When regulators granted Pentagon Federal Credit Union a so-called open charter in 2019, banking trade groups cried foul and said the move could lead to unchecked growth for the $36.7 billion-asset company.

And those fears are being realized.

PenFed, the third-largest credit union in the nation by assets, reported record membership expansion in the first half of 2022. The McLean, Virginia, company said it added about 287,000 members — or 11.2% — in the first six months of the year; its total membership now stands at 2.8 million.

By comparison, the credit union industry in total experienced 4.2% annual membership growth in the first quarter, the most recent reporting period available from the National Credit Union Administration.
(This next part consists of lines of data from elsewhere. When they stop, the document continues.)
/-- Floating point and conversions (OP 0x40 to 0x73, R109, R116 to R118). -/
def shapeFp (r : Raw) : Option Instr :=
  match r.op.toNat with
  | 0x40 => r.ar2 .fadd
  | 0x41 => r.ar2 .fsub
  | 0x42 => r.ar2 .fmul
  | 0x43 => r.ar3 .ffma
  | 0x44 => r.ar2 .fmin
  | 0x45 => r.ar2 .fmax
  | 0x46 => (FCmp.ofCode r.fmt).bind fun c => r.ar2 fun h m d a b => .fsetp h m c d a b
  | 0x47 => r.ar1 .fclass
  | 0x48 => r.ar1 .frcp
  | 0x49 => r.ar1 .frsq
  | 0x4A => r.ar1 .fsqrt
  | 0x4B => r.ar2 .fdiv
  | 0x4C => r.ar1 .fexp2
  | 0x4D => r.ar1 .flog2
  | 0x4E => r.ar1 .fsin
  | 0x4F => r.ar1 .fcos
  | 0x50 => r.ar1 .frnd
  | 0x51 => r.ar2 .dadd
  | 0x52 => r.ar2 .dmul
  | 0x53 => r.ar3 .dfma
  | 0x54 => (FCmp.ofCode r.fmt).bind fun c => r.ar2 fun h m d a b => .dsetp h m c d a b
  | 0x55 => r.ar3 .hfma2
  | 0x56 => r.ar2 .hadd2
  | 0x57 => r.ar2 .hmul2
  | 0x70 => r.u2 fun h d a => .cvt h (.of r.mod r.imm) d a
  | 0x71 => r.u3 fun h d a b => .cvtsr h (.of r.mod r.imm) d a b
  | 0x72 => r.u3 fun h d a b => .cvtpk h (.of r.mod r.imm) d a b
  | 0x73 => r.u3 fun h d a b => .cvtup h (.of r.mod r.imm) d a b
  | _ => none

/-- Lane instructions (OP 0x80 to 0x88, R123). -/
def shapeLane (r : Raw) : Option Instr :=
  match r.op.toNat with
  | 0x80 => do
    let op ← ShflOp.ofCode r.fmt
    let ty ← Ty.ofCode (r.mod.extractLsb' 0 4)
    r.u4 fun h d a b c => .shfl h op (r.mod.extractLsb' 4 3) ty d a b c
  | 0x81 => r.u2 .ballot
  | 0x82 => do
    let op ← VoteOp.ofCode r.fmt
    let ty ← Ty.ofCode (r.mod.extractLsb' 0 4)
    r.u2 fun h d a => .vote h op ty d a
  | 0x83 => do
    let ty ← Ty.ofCode (r.mod.extractLsb' 0 4)
    r.u2 fun h d a => .matchL h (r.fmt.getLsbD 0) ty d a
  | 0x84 => do
    let op ← FoldOp.ofCode r.fmt
    let ty ← Ty.ofCode (r.mod.extractLsb' 0 4)
    r.u2 fun h d a => .redux h op ty d a
  | 0x85 => do
    let op ← FoldOp.ofCode r.fmt
    let ty ← Ty.ofCode (r.mod.extractLsb' 0 4)
    r.u2 fun h d a => .prefixL h op (r.mod.getLsbD 8) ty d a
  | 0x86 => r.u3 fun h d a b => .xchgb h (r.mod.extractLsb' 8 3) d a b
  | 0x87 => (LmOp.ofCode r.fmt).bind fun op => r.u1 fun h d => .lanemask h op d
  | 0x88 => r.u2 fun h d a => .reorder h (r.mod.getLsbD 8) d a
  | _ => none

/-- Loads: D, A and the offset. -/
def ldr (r : Raw) (k : Hdr → MMod → Opd → Opd → Word → Instr) : Option Instr := do
  let m ← MMod.of r.mod
  let d ← r.opD
  let a ← r.opA
  some (k r.hdr m d a r.imm)
/-- Stores: A, B and the offset. -/
def str (r : Raw) (k : Hdr → MMod → Opd → Opd → Word → Instr) : Option Instr := do
  let m ← MMod.of r.mod
  let a ← r.opA
  let b ← r.opB
  some (k r.hdr m a b r.imm)
/-- Atomics that may return a value: C only for .cas. -/
def at4 (r : Raw) (k : Hdr → MMod → AtomOp → Opd → Opd → Opd → Opd → Instr) : Option Instr := do
  let op ← AtomOp.ofCode r.fmt
  let m ← MMod.of r.mod
  let d ← r.opD
  let a ← r.opA
  let b ← r.opB
  let c ← if op == .cas then r.opC else some .none
  some (k r.hdr m op d a b c)

/-- Memory, atomics and fences (OP 0x90 to 0xA4, R268). -/
def shapeMem (r : Raw) : Option Instr :=
  match r.op.toNat with
  | 0x90 => r.ldr .ld
  | 0x91 => r.str .st
  | 0x92 => r.ldr .lds
  | 0x93 => r.str .sts
  | 0x94 => r.ldr .ldq
  | 0x95 => r.str .stq
  | 0x96 => r.ldr .ldsc
  | 0x97 => (MMod.of r.mod).bind fun m => r.u4 fun h d a b c => .tld h m d a b c
  | 0x98 => (MMod.of r.mod).bind fun m => r.uabc fun h a b c => .tst h m a b c
  | 0x99 => r.u3 fun h d a b => .texf h (Cache.ofCode (r.mod.extractLsb' 9 2)) d a b
  | 0x9A => r.ua fun h a => .prefetch h (r.mod.getLsbD 11) a r.imm
  | 0x9B => match r.fmt.toNat with
    | 0 => r.ua fun h a => .cacheopWb h a r.imm
    | 1 => r.ua fun h a => .cacheopInv h a r.imm
    | 2 => r.ua fun h a => .cacheopWbinv h a r.imm
    | _ => none
  | 0xA0 => r.at4 .atom
  | 0xA1 => do
    let op ← AtomOp.ofCode r.fmt
    let m ← MMod.of r.mod
    r.uab fun h a b => .red h m op a b
  | 0xA2 => r.at4 .atoms
  | 0xA3 => r.at4 .atomq
  | 0xA4 => do
    let sc ← Scope.ofCode (r.mod.extractLsb' 4 3)
    match r.fmt.toNat with
    | 0 => some (.fence r.hdr (Order.ofCode (r.mod.extractLsb' 7 2)) sc)
    | 1 => some (.fenceSc r.hdr sc)
    | _ => none
  | _ => none

/-- Courier (OP 0xB0 to 0xB6, R258, R268). -/
def shapeCour (r : Raw) : Option Instr :=
  match r.op.toNat with
  | 0xB0 => do
    let m ← CMod.of r.mod
    if r.mod.getLsbD 7 then r.u2 fun h d a => .cpyTile h m d a else r.u3 fun h d a b => .cpy h m d a b
  | 0xB1 => do
    let m ← CMod.of r.mod
    r.u2 fun h d a => if r.mod.getLsbD 7 then .cpytScat h m d a else .cpyt h m d a
  | 0xB2 => do
    let m ← CMod.of r.mod
    r.u3 fun h d a b => .cpyg h m (r.mod.extractLsb' 0 4) d a b
  | 0xB3 => do
    let sc ← Scope.ofCode (r.mod.extractLsb' 4 3)
    r.ua fun h a => .cpyc h sc a
  | 0xB4 => some (.cseal r.hdr)
  | 0xB5 => r.u2 .cwait
  | 0xB6 => r.u1 fun h d => .cquery h (r.mod.getLsbD 0) d
  | _ => none

/-- Placards and matrix (OP 0xC0 to 0xCF, R154). -/
def shapeMx (r : Raw) : Option Instr :=
  match r.op.toNat with
  | 0xC0 => do
    let d ← r.opD
    let a ← r.opA
    let b ← opdN r.b r.imm
    some (.plset r.hdr (r.mod.extractLsb' 0 4) d a b)
  | 0xC1 => r.u2 fun h d a => .plget h (r.mod.extractLsb' 0 4) d a
  | 0xC2 => r.u2 fun h d a => .plchk h (r.mod.getLsbD 0) (r.mod.getLsbD 1) d a
  | 0xC3 => r.u3 fun h d a b => .plinfer h (r.mod.getLsbD 0) d a b
  | 0xC4 => r.u4 .mma
  | 0xC5 => r.u4 .mmasp
  | 0xC6 => r.u1 .zclr
  | 0xC7 => r.u2 fun h d a => .zanchor h (r.mod.getLsbD 0) d a
  | 0xC8 => match r.fmt.toNat with
    | 0 => r.u4 fun h d a b c => .zread h (r.mod.getLsbD 6) d a b c
    | 1 => r.u4 .zwrite
    | _ => none
  | 0xC9 => r.uabc fun h a b c => .zst h (r.mod.getLsbD 11) (r.mod.getLsbD 6) a b c
  | 0xCA => r.u2 fun h d a => .zld h (r.mod.getLsbD 11) d a
  | 0xCB => r.u2 fun h d a => .zadd h (r.mod.getLsbD 11) d a
  | 0xCC => r.u2 fun h d a => .zchk h (r.mod.getLsbD 0) d a
  | 0xCD => r.ua .mwait
  | 0xCE => r.uab .cbload
  | 0xCF => r.ar3 .tcvt
  | _ => none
Much of PenFed’s recent growth traces to its 2019 acquisition of the $383 million-asset Progressive Credit Union. The NCUA allowed PenFed to adopt Progressive’s open charter, allowing anyone nationwide to join. Only a small handful of credit unions in the U.S. have such designations. Previously, PenFed, founded in 1935 to serve members of the national defense community, had a more limited multiple-group field of membership.

At the time, Rebeca Romero Rainey, president and CEO of the Independent Community Bankers of America, said the deal “negates” field-of-membership limitations on a large, rapidly growing credit union and “runs contrary to the will of Congress.”
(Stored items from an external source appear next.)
/-- The outstanding result of an instruction that began with none. -/
def gives (ws : List Wr) (fl : Flags) (lat : Option Nat) (s : State) : State :=
  s.updC fun c => { c with pend := [⟨ws, fl, lat.map (s.m.cycle + ·)⟩] }

/-- The state after an instruction that computes one result per active lane, or one in uniform form, and does nothing else
(R31, R36, R88). -/
def laneDone (h : Hdr) (uni : Bool) (lat : Option Nat) (f : Option Nat → List Wr × Flags) (s : State) : State :=
  let m := activeMask h uni s.cur
  finished h (if uni && m == 0#32 then s
    else gives ((runsFor uni m).flatMap fun ln => (f ln).1) (joinFlags ((runsFor uni m).map fun ln => (f ln).2)) lat s)

/-- One 32-bit integer result per lane. -/
def wordDone (h : Hdr) (d : Opd) (lat : Option Nat) (f : Option Nat → Word) (s : State) : State :=
  laneDone h d.uni lat (fun ln => (dst32 d ln (f ln), 0)) s

/-- One integer result of k registers per lane. -/
def groupDone (h : Hdr) (d : Opd) (k : Nat) (lat : Option Nat) (f : Option Nat → Nat) (s : State) : State :=
  laneDone h d.uni lat (fun ln => (dstN d ln k (f ln), 0)) s

/-- One predicate result per lane. -/
def predDone (h : Hdr) (d : Opd) (lat : Option Nat) (f : Option Nat → Bool) (s : State) : State :=
  laneDone h d.uni lat (fun ln => (dstP d ln (f ln), 0)) s

/-- One result of k registers with its flags per lane. -/
def floatDone (h : Hdr) (d : Opd) (k : Nat) (lat : Option Nat) (f : Option Nat → Nat × Flags) (s : State) : State :=
  laneDone h d.uni lat (fun ln => (dstN d ln k (f ln).1, (f ln).2)) s

/-- The state after an instruction of the whole cohort in uniform form that gives one result from the lanes that take part. -/
def cohDone (h : Hdr) (lat : Option Nat) (f : Mask → List Wr × Flags) (s : State) : State :=
  let m := activeMask h true s.cur
  finished h (if m == 0#32 then s else gives (f m).1 (f m).2 lat s)

/-- A fold in order: the first value stands as it is, an empty one gives the identity (R128). -/
def foldLanes (op : FoldOp) (ty : Ty) : List Word → Word × Flags
  | [] => (foldId op ty, 0)
  | x :: l => l.foldl (fun acc y => ((foldStep op ty acc.1 y).1, acc.2 ||| (foldStep op ty acc.1 y).2)) (x, 0)

/-- An operand of the single, double and packed instructions with the source modifiers of R94. -/
def sgl (s : State) (ln : Option Nat) (neg abs : Bool) (o : Opd) : Nat := Fmt.f32.mods neg abs (srcF32 s ln o)
def dbl (s : State) (ln : Option Nat) (neg abs : Bool) (o : Opd) : Nat := Fmt.f64.mods neg abs (srcF64 s ln o)
def hlf (f : Fmt) (s : State) (ln : Option Nat) (neg abs : Bool) (o : Opd) (k : Nat) : Nat := f.mods neg abs (srcF16 f s ln o k)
PenFed President and CEO James Schenck said in an interview that geographic diversity is one of PenFed’s strengths. He said many of its members now live in major population centers including the Washington, D.C., area, Texas, Florida and California.

“PenFed’s membership growth is a direct result of the digitalization of our member experience, from onboarding to applications to fulfillment,” he said. “Over the past several years, we have invested millions of dollars in our digital platforms to make thousands of improvements to best serve our members.”

James Schenck, president and CEO of Pentagon Federal

“Due to the rising rate environment, we are planning to strategically slow loan originations and membership growth and focus on building capital, deposits and liquidity into 2023,” CEO James Schenck says of Pentagon Federal Credit Union’s expectations for the coming months.

The company has also invested heavily in its workforce and marketing.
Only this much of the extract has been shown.